Calcium Chloride Prolongs the Effects of Lidocaine and Bupivacaine in Rat Sciatic Nerve

Abstract

Elevated extracellular calcium ion has been shown to shift the voltage dependence of Na+- and K+-ion channels rightward, making the nerve less excitable. We hypothesized that calcium chloride (CaCl2) when used as an adjuvant prolongs and intensifies the block by local anesthetics (LAs). We investigated the effects of LAs combined with calcium in rat sciatic nerve blockade and in cultured rat GH3 cells expressing Na+ channels. Furthermore, we tested for histologic changes due to CaCl2. We anesthetized rats with sevoflurane, exposed the sciatic nerves, and injected 0.2 mL of 1% lidocaine or 0.1% bupivacaine, alone or coadministered with 0.625%, 1.25%, 2.5%, or 5% CaCl2 (n = 8-10 per group). We assessed the complete-block time and complete-recovery time of proprioception, motor function, and nocifensive reaction. To elucidate the mechanism of nerve block, we performed electrophysiology experiments in cultured rat GH3 cells.

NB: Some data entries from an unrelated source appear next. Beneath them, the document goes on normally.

/-- Taken at the own address; broadcast; passed on with the far port UP, and left UNCLAIMED with it DOWN; an ASSIGN taken and passed
on; an intake with room and a full one. -/
theorem test_reach_OrderFrameAddressed :
    (∀ a ∈ [2#8, 31#8, 3#8], readLinkFrame .near (orderFrame (startTo a) 0) = some (.order (startTo a))) ∧
    readLinkFrame .near (orderFrame assignFive 0) = some (.order assignFive) ∧
    (chained'.running = true ∧ chained'.link.near.state = .up ∧ chained'.link.far.state = .up ∧
      chained'.run.address = 2 ∧ chained'.run.bypass = false ∧ chained'.link.intake.length < 4) ∧
    ((portUp' .near idle).running = true ∧ (portUp' .near idle).link.near.state = .up ∧
      (portUp' .near idle).link.far.state = .down ∧ (portUp' .near idle).run.address = 0) ∧
    (4 ≤ (crowded chained').link.intake.length ∧ (crowded chained').link.near.state = .up) := by decide +kernel

theorem test_marks :
    (after (.pauseMark (markFrame .pause 0)) (portUp' .near idle)).link.nearPause = true ∧
    (after (.resumeMark (markFrame .resume 0)) (after (.pauseMark (markFrame .pause 0)) (portUp' .near idle))
      ).link.nearPause = false ∧
    (after (.burstMark (markFrame .burst 0)) (inState .run chained')).run.cause = some .chained := by decide +kernel

/-- The forward queue with room for one mark, and full. -/
theorem test_reach_NearMarksTakeEffect_room :
    ∀ n ∈ [7, 8],
      (chained'.setLink { chained'.link with forward := List.replicate n .burst }).link.forward.length = n ∧
      chained'.link.far.state = .up ∧ (portUp' .near idle).link.far.state = .down := by decide +kernel

theorem test_reach_NearMarksTakeEffect :
    ((portUp' .near idle).running = true ∧ (portUp' .near idle).link.near.state = .up ∧
      readLinkFrame .near (markFrame .pause 0) = some (.mark .pause) ∧
      readLinkFrame .near (markFrame .resume 0) = some (.mark .resume) ∧
      readLinkFrame .near (markFrame .burst 0) = some (.mark .burst)) ∧
    ((inState .run chained').run.state = .run ∧ (inState .run chained').run.bypass = false ∧
      (inState .run chained').link.fill + 2 ≤ 4096) ∧
    chained'.run.state ≠ .run := by decide +kernel

/-- A record of one unit that came from a farther part, and a BURST notice. -/
def someBody : List Byte := List.replicate 16 0

def burstBody : List Byte := [4, 1, 0, 3] ++ List.replicate 12 0

/-- The pass-through buffer at a fill of `n` units. -/
def buffered (n : Nat) (s : State) : State := s.setLink { s.link with pass := List.replicate n someBody }

theorem test_record_frame :
    (after (.recordFrame (recordFrame someBody 0)) chained').link.pass = [someBody] ∧
    (after (.recordFrame (recordFrame burstBody 0)) (inState .run chained')).run.cause = some .chained := by
  decide +kernel

/-- The buffer where the record just fits, where it just does not, and where it just makes a PAUSE mark. -/
theorem test_reach_RecordFramePlaced :
    (chained'.running = true ∧ chained'.link.far.state = .up ∧
      readLinkFrame .far (recordFrame someBody 0) = some (.record someBody) ∧
      readLinkFrame .far (recordFrame burstBody 0) = some (.record burstBody)) ∧
    (buffered 63 chained').link.passFill + someBody.length / 16 = 64 ∧
    (buffered 64 chained').link.passFill + someBody.length / 16 = 65 ∧
    ((buffered 47 chained').link.passFill + someBody.length / 16 = 48 ∧ (buffered 47 chained').link.farPause = false) ∧
    (isBurstNotice someBody = false ∧ isBurstNotice burstBody = true ∧ (inState .run chained').run.state = .run ∧
      (inState .run chained').run.bypass = false ∧ (inState .run chained').link.fill + 2 ≤ 4096) := by decide +kernel

/-- An answer. -/
def someAnswer : Answer := { part := 0, tag := 7, kind := startKind, reason := none, item := 0, index := 0, contents := [] }

/-- Both ports UP, an answer in transmission on the near port and a mark on the far port, more waiting. -/
def sending : State :=
  chained'.setLink
    { chained'.link with
      answers := [someAnswer, someAnswer], pass := [someBody], own := [someNotice],
      marks := [.pause, .resume], forward := [.burst],
      nearSending := some { source := .answer, queued := true, frame := [] },
      farSending := some { source := .mark, queued := true, frame := [] } }

theorem test_reach_RestartReturnsToIdle_sending :
    Serves (serve (order restartKind []) { sending with link := { sending.link with answers := [] } })
      (order restartKind []) [] ∧
    ∃ x, sending.link.nearSending = some x ∧ x.source = .answer :=
  ⟨by decide +kernel, _, rfl, rfl⟩

theorem test_transmission_ends :
    (after .nearTransmissionEnd sending).link.answers = [someAnswer] ∧
    (after .farTransmissionEnd sending).link.marks = [.resume] := by decide +kernel

/-- Both ports UP, a record of the pass-through buffer in transmission, the far pause asserted. -/
def passing (n : Nat) : State :=
  let s := buffered n chained'
  s.setLink { s.link with farPause := true, nearSending := some { source := .pass, queued := true, frame := [] } }

/-- A RESUME mark is made when 16 units are left; the next frame carries the answer, or the mark, at the head. -/
theorem test_transmission_frames :
    (after .nearTransmissionEnd (passing 17)).link.marks = [.resume] ∧
    (after .nearTransmissionEnd (passing 18)).link.marks = [] ∧
    (after .nearTransmissionEnd sending).link.nearSending.map (fun x => x.frame)
      = some (recordFrame someAnswer.body sending.link.near.txSeq) ∧
    (after .farTransmissionEnd sending).link.farSending.map (fun x => x.frame)
      = some (markFrame .resume sending.link.far.txSeq) := by decide +kernel

theorem test_reach_TransmissionEndChooses :
    (sending.running = true ∧ sending.link.nearSending = some { source := .answer, queued := true, frame := [] } ∧
      sending.link.farSending = some { source := .mark, queued := true, frame := [] } ∧
      sending.link.near.state = .up ∧ sending.link.far.state = .up ∧ sending.link.nearPause = false) ∧
    ((passing 17).running = true ∧
      (passing 17).link.nearSending = some { source := .pass, queued := true, frame := [] } ∧
      (passing 17).link.farPause = true) ∧
    ((after .nearTransmissionEnd (passing 17)).link.passFill = 16 ∧
      (after .nearTransmissionEnd (passing 18)).link.passFill = 17) := by decide +kernel

/-- Every source of a next frame is met: near, an answer, a record of either queue, or idle; far, a mark, an order, a burst mark
on its way, or idle. -/
theorem test_reach_TransmissionEndChooses_sources :
    (let next := fun (k : Link) =>
       (after .nearTransmissionEnd (sending.setLink { sending.link with answers := [], pass := k.pass, own := k.own })).link
     (next idle.link).nearSending.map (fun x => x.source) = some .idle ∧
     (next { idle.link with own := [someNotice] }).nearSending.map (fun x => x.source) = some .own ∧
     (next { idle.link with pass := [someBody] }).nearSending.map (fun x => x.source) = some .pass) ∧
    (let next := fun (l : List Forward) =>
       (after .farTransmissionEnd (sending.setLink { sending.link with marks := [], forward := l })).link
     (next []).farSending.map (fun x => x.source) = some .idle ∧
     (next [.burst]).farSending.map (fun x => x.source) = some .forward ∧ (next [.burst]).forward = [.burst] ∧
     (next [.order (startTo 3)]).forward = [.order (startTo 3)]) := by decide +kernel

/-- A HIT record of a located event is shed from 3,072 units on; other records are not yet. -/
theorem test_admission :
    admitted 3071 (.hit (hitAt 0 0)) true = true ∧ admitted 3072 (.hit (hitAt 0 0)) true = false ∧
    admitted 3583 someTrace false = true ∧ admitted 3584 someTrace false = false ∧
    admitted 4094 someNotice false = true ∧ admitted 4095 someNotice false = false := by decide +kernel

theorem test_reach_OfferAdmitsByFill :
    (aside idle).run.bypass = true ∧
    (idle.run.bypass = false ∧ idle.link.fill + someNotice.units ≤ 4096 ∧ idle.link.fill < 3072) ∧
    (let s := tallying ([someTrace] ++ List.replicate 2046 someNotice)
     ¬ s.link.fill + someNotice.units ≤ 4096 ∧ s.run.bypass = false) :=
  ⟨rfl, by decide +kernel, by rw [fill_notices]; simp [someTrace, someNotice, Record.units], rfl⟩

Sciatic nerves were harvested at day 7 and stained with hemotoxylin/eosin. The addition of CaCl2 overall prolonged the duration of blockade by lidocaine or bupivacaine. Adding 10 mM CaCl2 to 300 microM lidocaine caused a right shift of the steady-state Na+-channel inactivation curve, indicating that the CaCl2 reduced the potency of lidocaine. Rat sciatic nerves treated with 1% lidocaine coadministered with 5% CaCl2 showed microscopic signs of neurotoxicity. The mechanism of prolonged nerve block of CaCl2 coadministered with LAs seems to be a raised threshold for nerve excitation. Major histopathologic changes at higher concentrations of CaCl2 are evident, and therefore, clinical application as an adjuvant to LAs seems unlikely.